Showing posts with label CTO. Show all posts
Showing posts with label CTO. Show all posts

14.7.09

Constantine Makris: Image Control & Post Production

From American Cinematographer, Legal Eagle by Eric Rudolph (October 1998)

While the show is closely identified with its New York setting and production base, it is produced by Universal Television, which is based in Los Angeles. This means that postproduction is done 3,000 miles away. The long-distance marriage has created some problems that Makris has recently taken steps to solve.

"They literally take our unprocessed 35mm negative and put it on a plane to Deluxe in Los Angeles! The postproduction staff began getting a bit creative, changing things I'd done. The squad room walls are green — not blue, as they have appeared to be in some shows. If I say an actor should have an orange half-shadow on his face, well, he should, because I'm the person being paid to light this show. Sometimes I want to warm up a scene with a one-quarter CTO. But when I see the show, the scene is not warm — it's white. For that reason, I started using a 1/2 CTO where I previously might have used a 1/4... Steve Garfinkle, our Kodak rep, suggested using their Grey Card Plus system. Up to that point, I had only been giving post a gray scale. With Kodak's system, with its calibration of the telecine, the colorists' job is to simply match his copy of the Grey Card Plus card to the card we film. If they do that, the show should look the way it was intended to when it reaches the home screen."

- Constantine Makris, ASC

14.5.09

Adrian Biddle: Moonlight Approach

From American Cinematographer, Paging 007 by Ron Magid (December 1999)

Cool blue moonlight proved to be an important source elsewhere in the film, though, and Biddle generally creates his version of this lighting effect though some basic timing work. He details,

"I don't particularly like the blue color of HMIs, so instead of using one of those, I'll use a tungsten source for the moonlight, and then warm up my interior lights with some sort of CTO for [temperature] contrast. I then have the lab to print the scene for normal skin tones, which makes my tungsten moonlight key go slightly cold."

- Adrian Biddle, BSC

13.5.09

Peter Menzies Jr: Color Temperature

From American Cinematographer, A Few Bad Men by Jay Holben (July 1999)

"We went pretty saturated with our colors. Sometimes I'd put three of four layers of full CTS on a lamp so it would go into a really weird orange-red spectrum that was close to sodium-vapor in color. As the film went on, we added more color as we got braver about the look, always keeping the actor's skin tones around 2400*k so that they maintained that nice warm look.

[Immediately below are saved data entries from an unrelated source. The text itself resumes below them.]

-- ==== Sys2Proof/Machine/Reset.lean ====
section
/-! DEFINITION. Islands and their faults, die links, ECC, the P, M and D resets and the start sequence: the commands of
spec/01_architecture.md (R22 to R33) and of spec/17_power_and_clay.md (R395 to R401), and the gate driver supply (R113). -/

namespace Sys2Proof.Machine

/-! ## Islands (R25) and rail sets (R395) -/

/-- The rail set of an island: its number, none for PCV. -/
def islRail (isl : Nat) : Option Nat :=
  if isl ≤ 8 then some 0 else if isl ≤ 0x0D ∨ isl = 0x12 then some 5 else if isl ≤ 0x11 then some 6
  else if isl ≤ 0x20 then some 2 else if isl = 0x21 then some 1 else if isl = 0x22 then some 7 else if isl = 0x23 then some 3
  else if isl = 0x24 then some 4 else if isl = 0x26 then some 8 else none

/-- The number of a rail set. -/
def RailSet.no : RailSet → Nat
  | .pwrC => 0 | .pwrA => 1 | .snsA => 2 | .snsI0 => 3 | .snsI1 => 4 | .cmpC => 5 | .comC => 6 | .safA => 7 | .kalP => 8

/-- The region of a rail set. -/
def railRegion (r : Nat) : Nat := if r < 2 then 0 else if r < 5 then 1 else if r = 5 then 2 else if r = 6 then 3 else if r = 7 then 4 else 5

/-- The islands that a fault of a rail set takes down: those of its region (R29), of its die alone for the rail of an isolator die, whose
loss R33 contains to that die's channels. -/
def railIslands (r : Nat) : List Nat :=
  (List.range 39).filter fun i => match islRail i with
    | some k => if r = 3 ∨ r = 4 then k == r else railRegion k == railRegion r
    | none => false

def State.railUp (s : State) (r : Nat) : Bool := SMap.get false s.rails r

/-- The power-good of each region (R395) and RAIL_OK of each island. -/
def State.showRails (s : State) : State :=
  let good (c : Nat) : Nat := b2n ((List.range 9).all fun r => railRegion r != c || s.railUp r)
  let t := s.wr Reg.PWR_STATUS.PG 0 ((List.range 6).map fun c => good c * 2 ^ c).sum
  foldEach (fun i (t : State) => t.wr Reg.ISL_STAT.RAIL_OK i (match islRail i with
    | some r => b2n (s.railUp r)
    | none => 1)) (List.range 39) t

/-- The resources whose units an island holds (R25, R57). -/
def islUnits (isl : Nat) : List Nat :=
  if isl < 6 then run (4 * isl) 4
  else if isl = islTBC then run 0x100 8
  else if isl = islCED then run 0x500 8
  else if isl = islFPC then run 0x600 6
  else if 0x13 ≤ isl ∧ isl ≤ 0x16 then run (0x200 + 8 * (isl - 0x13)) 8
  else if 0x17 ≤ isl ∧ isl ≤ 0x1E then run (0x300 + 12 * (isl - 0x17)) 12
  else if isl = islRXC then run 0xB00 2
  else if isl = islISF then run 0x400 8
  else if isl = 0x23 then run 0x400 4
  else if isl = 0x24 then run 0x404 4
  else []

/-- The stages that claim a unit of an island. -/
def State.stagesIn (s : State) (isl : Nat) : List Nat :=
  stagesWhere fun n => (islUnits isl).any fun id => s.stageOfClaim id == some n

/-- Does an island hold a unit claimed by an enabled stage, or a comparator routed to the trip node of one (R31)? -/
def State.islBusy (s : State) (isl : Nat) : Bool :=
  (s.stagesIn isl).any s.stgEnabled
    || s.routes.any fun r => r.kind == 3 && (islUnits isl).contains r.src && s.stgEnabled (r.dst % 256)

/-! ## The start of the processor complex and of Alder (R292, R308, R436) -/

/-- The complex starts at the release of a reset. -/
def State.cpxStart (s : State) : State :=
  let usable := (List.range 3).filter fun c => !bitAt (s.rd Reg.CPX_MAP.RETIRED) (s.rd (phyReg c))
  let mask := (usable.map fun c => 2 ^ c).sum
  let indep : Bool := s.pwr.bootsel || s.on Reg.IMG_STATUS.BOOT_INDEP
  let t := (s.setCpx { CpxS.init with
    pc := 4 * s.rd Reg.CPX_VEC.VEC 0, testAt := s.now + 500000, repAt := s.now + 1000 }).latchCfg
  let t := t.setCpx { t.cpx with syncAt := t.now + 500 * t.cpx.sync }
  if usable = [] then t.cpxHalt 1
  else if indep then t.toMode cpxSplit mask
  else if t.on Reg.CPX_STATUS.UNCHK then t.toMode cpxSingle (2 ^ usable.headD 0)
  else match usable.length with
    | 3 => t.toMode cpxVoted 7
    | 2 => t.toMode cpxPair mask
    | _ => t.toMode cpxSingle mask

/-- SEQ of a record of the event log, 0 where its CRC fails. -/
def State.logSeqAt (s : State) (i : Nat) : Nat :=
  let a := logBase + 0x40 * i
  if s.word (a + 0x3C) = crc32 (s.bytes a 0x3C) then s.word a else 0

/-- A binary search of the newest record of the ring: the last index up to which SEQ rises from that of record 0. -/
def State.logSearch (s : State) (first : Nat) : Nat → Nat → Nat → Nat
  | 0, lo, _ => lo
  | k + 1, lo, hi =>
    if hi ≤ lo + 1 then lo
    else
      let mid := (lo + hi) / 2
      let v := s.logSeqAt mid
      if v ≠ 0 ∧ first ≤ v then s.logSearch first k mid hi else s.logSearch first k lo mid

/-- Alder takes the log head from the Clay header, or finds it where the header disagrees with its record (R436). -/
def State.logHead (s : State) : State :=
  let i := s.word 0x4C000008 % 14336
  let q := s.word 0x4C00000C
  if !s.clayBad 0x4C000000 0x100 && q != 0 && s.logSeqAt i == q then (s.wr Reg.ALD_LOGIDX.HEAD 0 i).wr Reg.ALD_LOG.HEAD_SEQ 0 q
  else
    let first := s.logSeqAt 0
    let j := if first = 0 then 0 else s.logSearch first 14 0 14336
    (s.wr Reg.ALD_LOGIDX.HEAD 0 j).wr Reg.ALD_LOG.HEAD_SEQ 0 (s.logSeqAt j)

/-- The record of a start (R434). -/
def State.startRecord (s : State) (src : Nat) : State :=
  s.logEv 0x0009 src (leBytes 4 (s.regWord Reg.PWR_EVT.VLV_FALL 0) ++ leBytes 4 (s.regWord Reg.CLY_STAT.WAKE_CAUSE 0))

/-! ## What an island holds behind its registers -/

/-- The bus masters that an island sends for. -/
def islMasters (isl : Nat) : List Master :=
  if isl = islCPX then [.ash, .elm, .oak] else if isl = islALD then [.alder] else if isl = islHP0 then [.h0]
  else if isl = islHP0 + 1 then [.h1] else []

/-- The requests that a sending island has outstanding go on without it (R28): a write completes as it stood and no reply is delivered; a
read has no taker left. DEDUCED: these requests have reached their receiver, which only waits for its unit or its table. -/
def State.orphan (s : State) (isl : Nat) : State :=
  let mine (m : Option Master) : Bool := (islMasters isl).any fun k => m == some k
  { s with
    cedq := (s.cedq.filter fun e => !(mine e.m && e.rd)).map fun e => if mine e.m then { e with m := none } else e
    tblq := (s.tblq.filter fun e => !(mine e.m && !e.wr)).map fun e => if mine e.m then { e with m := none } else e }

/-- Does a reset of FPC leave a word with a double-bit error as it is? It fills the sine table afresh (R227). -/
def tblKept (a : Nat) : Bool := a < tblEcc 0 0 || tblEcc 0 4096 ≤ a

/-- The records of the units of an island take their initial values; an access that waits for it is discarded with a bus error (R28). -/
def State.clearUnits (s : State) (isl : Nat) : State :=
  let lo := (isl - 0x13)
  if isl < 6 then { s with legs := s.legs.filter fun e => e.1 / 4 != isl }
  else if isl = islTBC then { s with tbs := [] }
  else if isl = islCED then foldEach (fun e t => t.errTo e.m e.addr) s.cedq
    { s with lus := [], linkq := [], cedq := [], pulses := s.pulses.filter fun p => p.rt.kind != 2 }
  else if isl = islFPC then
    foldEach (fun e t => t.errTo e.m (tblPortAddr)) s.tblq { s with
      fcs := foldEach (fun n m => SMap.set FcS.init m n { FcS.init with hold := (s.fc n).hold, holdAt := (s.fc n).holdAt }) (List.range 8) []
      poss := foldEach (fun n m => SMap.set PosS.init m n { PosS.init with
        lvl := (s.pos n).lvl, raw := (s.pos n).raw, since := (s.pos n).since, hiAt := (s.pos n).hiAt }) (List.range 4) []
      rss := [], emus := [], tblq := [], fctab := s.fctab.filter (fun e => 0x10000 ≤ e.1), eccBad := s.eccBad.filter tblKept }
  else if isl = islCPX then { s with cpx := CpxS.init, dcache := [] }
  else if isl = islALD then { s with logq := [], logGap := true, replies := [], aldLoad := 0, aldHot := false, houseAt := none, aldScan := 0 }
  else if isl = islMON then { s with mons := [] }
  else if isl = islCAN then { s with cans := [] }
  else if isl = islCHN then { s with ch := ChS.init }
  else if isl = islHP0 then s.hpClear 0
  else if isl = islHP0 + 1 then s.hpClear 1
  else if isl = islCLK then { s with clk := ClkS.init }
  else if 0x13 ≤ isl ∧ isl ≤ 0x16 then
    { s with
      adcs := s.adcs.filter (fun e => e.1 / 8 != lo), seqs := SMap.drop lo s.seqs, pairs := s.pairs.filter fun e => e.1 / 4 != lo
      pulses := s.pulses.filter fun p => !((p.rt.kind == 1 || p.rt.kind == 5) && p.rt.dst % 256 / 8 == lo) }
  else if 0x17 ≤ isl ∧ isl ≤ 0x1E then { s with glitch := s.glitch.filter fun e => !(e.1 / 256 == 3 && e.1 % 256 / 12 == isl - 0x17) }
  else if isl = islRXC then foldEach (fun r (t : State) => t.setRsv r { t.rsv r with exc := 0 }) [0, 1] s
  else if isl = islISF then { s with isos := [] }
  else if isl = islRWN then { s with rows := [], rowg := RowG.init, rowrs := [], rowanAt := none, ains := [] }
  else s

/-- The dynamic claims whose enables lie in an island are released (R61). -/
def State.dropIsland (s : State) (isl : Nat) : State :=
  let free (t : State) (ids : List Nat) : State := foldEach (fun id t => if t.claimState id = 2 then t.setClaim id 0 0 else t) ids t
  let lo := isl - 0x13
  if 0x13 ≤ isl ∧ isl ≤ 0x16 then
    free s ((s.seq lo).claims ++ (s.seq lo).old ++ run (0x200 + 8 * lo) 8 ++ (run (4 * lo) 4).flatMap fun k => (s.pair k).claims)
  else if isl = islFPC then
    free s (run 0x600 6 ++ ([0, 1].flatMap fun r => (s.rsv r).claims) ++ [0, 1, 2, 3].flatMap fun e => (s.emu e).claims)
  else if isl = islISF then free s (run 0x400 8)
  else s

/-- What a reset of an island loads again: trims and offsets from Clay (R148, R176, R223), the enables of Rowan's channels (R179). -/
def State.reload (s : State) (isl : Nat) : State :=
  if 0x13 ≤ isl ∧ isl ≤ 0x16 then foldEach (fun a t => t.loadAdcTrims a) (run (8 * (isl - 0x13)) 8) s
  else if isl = islISF then
    (foldEach (fun c (t : State) => ((t.loadIsoTrims c).onlyIf (t.isoOfRowan c) (·.flag Reg.ISO_CTRL.EN c)).isoRestart c) (List.range 8) s).showIsoDead
  else if isl = islFPC then foldEach (fun n t => t.loadOffs n) (List.range 8) s
  else s

/-- The epochs that a reset of an island advances (R317). -/
def islEpochs (s : State) (isl : Nat) : List Nat :=
  if isl = islCPX then (if s.splitMode then [0, 1, 2] else [0])
  else if isl = islALD then [3] else if isl = islHP0 then [4] else if isl = islHP0 + 1 then [5] else if isl = islRWN then [6] else []

/-- Rowan's holds end and its armed codes read SS_OFF with STALE (R267). -/
def State.rowanGone (s : State) : State :=
  let t := s.resetFields fun f _ _ => f.blk == 1 && f.off == Reg.STG_ARMED.SB.off
  t.showLines.showAllActive.showChop

/-- An island enters D reset (R12, R28, R31). -/
def State.enterReset (s : State) (isl : Nat) : State :=
  let t := foldEach (fun e t => t.advanceEpoch e) (islEpochs s isl) s
  let t := t.dropIsland isl
  let t := t.resetFields fun f i j => f.cls == .pmd && islandAt (f.addr i j) == isl
  let t := ((t.clearUnits isl).orphan isl).onlyIf (isl == islRWN) (·.rowanGone)
  let t := ((t.wr Reg.ISL_STAT.IN_RESET isl 1).reload isl).onlyIf (decide (isl ≤ islTBC)) (·.showLadders)
  t.onlyIf (decide (0x17 ≤ isl) && decide (isl ≤ 0x1E)) (·.showAllActive)

/-- An island leaves D reset where nothing holds it; the complex and Alder start. -/
def State.leaveReset (s : State) (isl : Nat) : State :=
  let ok : Bool := s.on Reg.ISL_STAT.POWERED isl && s.on Reg.ISL_STAT.RAIL_OK isl && s.on Reg.ISL_STAT.CLK_OK isl
    && !s.on Reg.ISL_STAT.FAULT isl && (SMap.get none s.pwr.hold isl).isNone && (SMap.get none s.pwr.pup isl).isNone
    && !s.st.under.contains isl
  if !ok || !s.on Reg.ISL_STAT.IN_RESET isl then s
  else
    let t := s.wr Reg.ISL_STAT.IN_RESET isl 0
    if isl = islCPX then t.cpxStart
    else if isl = islISF then t.isoResetEnd
    else if isl = islALD then t.logHead.startRecord (0x80 + t.rd Reg.CLY_STAT.WAKE_CAUSE 0)
    else t

/-! ## Island faults (R31, R33) -/

/-- An island fault: every stage that claims a unit there trips, then the island is held in D reset until it is released. -/
def State.islandFault (s : State) (isl : Nat) : State :=
  let t := (s.tripStages (s.stagesIn isl)).enterReset isl
  (t.flag Reg.ISL_STAT.FAULT isl).flag Reg.PWR_EVT.ISL_FAULT 0

/-- An island loses its clock. -/
def State.clockLost (s : State) (isl : Nat) : State := (s.wr Reg.ISL_STAT.CLK_OK isl 0).islandFault isl

/-- R31: the clock monitor of an island finds its clock lost. -/
def execIslandClockLost (isl : Fin 37) (s : State) : Host.Outcome State Fault Refusal :=
  .next (s.onlyIf (s.on Reg.ISL_STAT.POWERED isl.val && s.on Reg.ISL_STAT.CLK_OK isl.val) (·.clockLost isl.val))

/-- The islands that stand still without CLK: every one that PLL-T, PLL-S or PLL-C clocks. -/
def loopIslands : List Nat := (List.range 39).filter fun i => !([0x10, 0x11, 0x12, islRWN, islPCV, islCLY].contains i)

/-! ## Die links (R23) -/

def Links.set (l : Links) (k : DieLink) (b : Bool) : Links :=
  match k with
  | .edge => { l with edge := b }
  | .ret => { l with ret := b }
  | .sample => { l with sample := b }
  | .control => { l with control := b }
  | .clockForward => { l with clockForward := b }
  | .isol0 => { l with isol0 := b }
  | .isol1 => { l with isol1 := b }

/-- The trip nodes at which a lost link is a source, class GENERAL (R123). -/
def State.linkTrips (s : State) (k : DieLink) : List Nat :=
  match k with
  | .edge => List.range 8
  | .sample => stagesWhere s.readsLink
  | .clockForward => stagesWhere s.claimsDieA
  | _ => []

/-- A die link is lost. -/
def State.dieLinkLost (s : State) (k : DieLink) : State :=
  let ns := s.linkTrips k
  let t : State := { s with links := s.links.set k true, linkq := if k = DieLink.sample then [] else s.linkq }
  let t := t.tripStages ns
  let t : State := match k with
    | .ret => foldEach (fun l t => t.showAdt l) (List.range 24) t
    | .isol0 => foldEach (fun c t => t.isoAbandon c) (run 0 4) t
    | .isol1 => foldEach (fun c t => t.isoAbandon c) (run 4 4) t
    | .clockForward => foldEach (fun i (t : State) => if t.on Reg.ISL_STAT.CLK_OK i then t.clockLost i else t) forwardIslands t
    | _ => t
  t.showAllActive

/-! ## Rail faults (R33) -/

/-- The die links whose heartbeats stop with a rail set: those that a powered-down end of the die drives. DESIGN CHOICE: R33 speaks of the
affected links and names none. -/
def railLinks (r : Nat) : List DieLink :=
  match r with
  | 0 => [.edge, .ret, .sample]
  | 1 => [.edge, .ret]
  | 2 => [.sample, .isol0, .isol1]
  | 3 => [.isol0]
  | 4 => [.isol1]
  | 5 => [.edge, .ret, .sample, .control, .clockForward]
  | _ => []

I love mixing color temperatures. For the last couple of years, the boys have made fun of me for not using any two lights of the same color. When you do walk down the street in real life, though, nothing is perfect-- there are weird fabulous colors all around you. In my opinion, using something other than white light all the time just makes a scene more realistic. We used a lot of theatrical colors, too. I haven't used traditional CTO for quite a while, since I prefer to use CTS. It drops the color temperature down another 400*K and has a bit more yellow in it than orange."

- Peter Menzies Jr, ASC

12.5.09

James L. Carter: Color Temperature

From American Cinematographer, Tuned In Talents by Christopher Probst (May 1999)

"I'm a heavy mixer of color temperatures. I truly believe in letting things go. If the outside was slightly blue and the inside was really warm, that was great. When I did daylight scenes, I'd make the sunlight slightly warm. When we'd go out on the streets at night, every so often I'd let things in the backgrounds go that fluorescent blue-green. I felt that made things look a little more real, a little more like New York, instead of always trying to correct everything out. I have a gel pack for a sodium-vapor effect that I call 'moldy pumpkin.' Depending on how I feel on the day I'm shooting, it consists of 1/2 CTO and pale or light salmon. I like that weird orangy-pink color. I remember reading a study about streetlight colors, and it said that there is more crime in areas lit by sodium-vapor lights. With that in mind, whenever things got really gritty, or we were in a scuzzy area, I would use those sodium-vapor colors. I think it's an oppressive look."